After pitting for fresh tyres of mediums on Lap 12, his car remained nearly unraceable. Verstappen struggled to finish 7th, repelling Mick Schumacher’s attacks in a thrilling late scrap that lasted until the final corner.

Leclerc quickly closed on Sainz before Ferrari brought him in for hard tyre on Lap 20, handing the lead to Leclerc until the Monegasque stopped five laps later, handing the lead back to the marginally slower Sainz.

Ferrari’s Order

Ferrari gave Sainz the chance to lift his pace but decided he could not run fast enough. On Lap 31, Ferrari ordered the Spaniard to let Leclerc pass on the Wellington Straight.

Leclerc edged clear to lead by just under a second but only matched Hamilton’s times up front. On Lap 34, the Brit pitted for hards. In the switch, his used left-front medium briefly jammed. He rejoined now behind the two Ferraris.

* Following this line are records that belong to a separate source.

-- ==== Sys2Proof/Syntax.lean ====
section
/-! DEFINITION. The abstract syntax of Stolah: the ONE inductive of instructions and machine steps, one constructor per row
of spec/opcode_table.json. The first 209 constructors are instruction words, with the fields of their format (Table 6.2,
Table 6.7): register numbers and small codes are `Fin`, immediates and displacements keep their encoded bits. The role bit
[30] of a C word is no field of the instruction: it belongs to the bundle (R111). The other 108 constructors are the steps
of the machine that no word encodes (spec/95_what_each_step_holds.md); their arguments say where the step happens (a core,
a slot, an engine, a request in flight) or what the outside world supplies (a signature verdict, a clock, a posted write). -/

namespace Sys2Proof
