/-- What belongs to no core: stages, host, links, hearths and power. -/
structure Pkg where
  /-- The supply is good (R358). -/
  powered  : Bool
  stage    : Stage
  /-- The boot core has entered Safe. -/
  started  : Bool
  error    : Nat
  dies     : BitVec 4
  repairChg : Bool
  capped   : Bool
  trip     : Bool
  /-- Retire requests that await the host (R362): the row or array, and whether it is a silo row. -/
  retires  : List (Nat × Bool)
  /-- Silo rows that Calben has remapped to spare rows. -/
  remapped : List Nat
  /-- The on-package flash can be read (R361). -/
  flashOk  : Bool
  /-- The repair record in flash and the map in force, as lists of disabled units. -/
  repairRecord : List Nat
  repairMap    : List Nat
  pwrcap   : Nat
  grpbase  : Word
  pkgnum   : Nat
  /-- The words of SESSKEY written, and the key loaded (R369). -/
  keyWords : Vector Word 4
  key      : Option (Vector Word 4)
  escways  : Nat
  /-- Slice quotas: context and quota (R366). -/
  quotas   : List (Nat × Nat)
  hearths  : Vector Hearth 4
  links    : Vector Link 16
  /-- Corrected errors counted per row or array in this scrub cycle (R362). -/
  corrected : List (Nat × Nat)
  events   : List PkgEvent
  /-- The spans that Calben has set up: a partition's number, and its cores (R314). -/
  spans    : List (Nat × List Nat)
  /-- Packages to which no link path remains, as reported (R373). -/
  lost     : List Nat
  /-- Signatures the device key has made (R370). -/
  signed   : Nat
  deriving DecidableEq, Repr

/-- A place that holds translations (R345). -/
inductive TlbLevel where
  | core (core : Nat)
  | flock (flock : Nat)
  | die (die : Nat)
  /-- The upper entries of a die. -/
  | upper (die : Nat)
  deriving DecidableEq, Repr

/-- What the next step does, when the state says it. [log 4 DESIGN CHOICE] -/
inductive Move where
  /-- A core's next cycle (R15, R17). -/
  | cycle (core : Nat)
  /-- A step no instruction word encodes. -/
  | event (i : Instr)
  /-- A write to physical memory by a party outside the barrel cores (R99, R110): the Gaffer cluster, the host in its own
  memory, another package. `rel` says that it releases. -/
  | outside (place : Place) (bytes : List Host.Cell) (rel : Bool)
  /-- A TLB lets go of a translation that it holds, the `k`-th, or a die of an upper entry (R345, R346). -/
  | dropTranslation (level : TlbLevel) (k : Nat)
  /-- The line of a slot's watch is evicted from its core's L1 (R206). -/
  | evictWatched (core slot : Nat)
  /-- Calben sets a partition up on the cores of its span (R314). -/
  | span (part : Nat) (cores : List Nat)
  /-- Calben releases a signature of the device key (R370). -/
  | sign
  /-- The host's new signed repair record replaces the one in flash (R360). -/
  | repair (units : List Nat)
  /-- The on-package flash can be read from now on, or not (R361). -/
  | flash (ok : Bool)
  /-- The host answers a retire request for a row or array (R362). -/
  | answerRetire (row : Nat)
  deriving DecidableEq, Repr, Inhabited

 Leclerc began building a lead over Sainz, who was ordered to save fuel to his frustration. The gap between the pair reached 3.5s at the end of lap 38.

Pivotal Moment

Then on Lap 39, Ocon’s Alpine stopped in Copse Corner, bringing out the Safety Car. Hamilton pitted for softs, as did Sainz. Leclerc stayed out, choosing track position with warm old hard tyres in the final laps.

The race restarted on Lap 43, and the Ferraris led the way, with Perez passing Hamilton. Moments later, Leclerc lost momentum going wide out of Aintree and onto the Wellington Straight, allowing Sainz to blast back to the lead into Luffield.

It prove to be the pivotal moment.

Brilliant Battles

Sainz steamed clear, with Leclerc falling back on worn tyres while running ahead of Perez, who quickly passed Hamilton through Aintree.

On Lap 45, with Sainz ahead by 2.3s, Leclerc slid through Luffield as Perez tried to make the pass on the inside line at Stowe. But Leclerc hung on brilliantly, and they went side-by- side through the first two parts of Club, with Perez seeming to go off track exiting the second apex.

Hamilton then dispatched both onto the Hamilton straight opposite the pits to take second place.

Forceful

Perez forcefully re-passed Hamilton at Village on the next lap.

However, the action was not over, as, on Lap 47, Hamilton went around Leclerc’s outside through Luffield to run third by the time they reached Woodcote. But Leclerc did not give up and somehow pushed his much older hards to get a run on the outside of Copse on Lap 48, where he re-passed Hamilton in a stunning move.

Nevertheless, the Brit got the position back into Stowe to remain 2.4sec behind Perez.

At the flag, Sainz took his first win for Ferrari by 3.7sec., becoming the second Spaniard to take an F1 race win.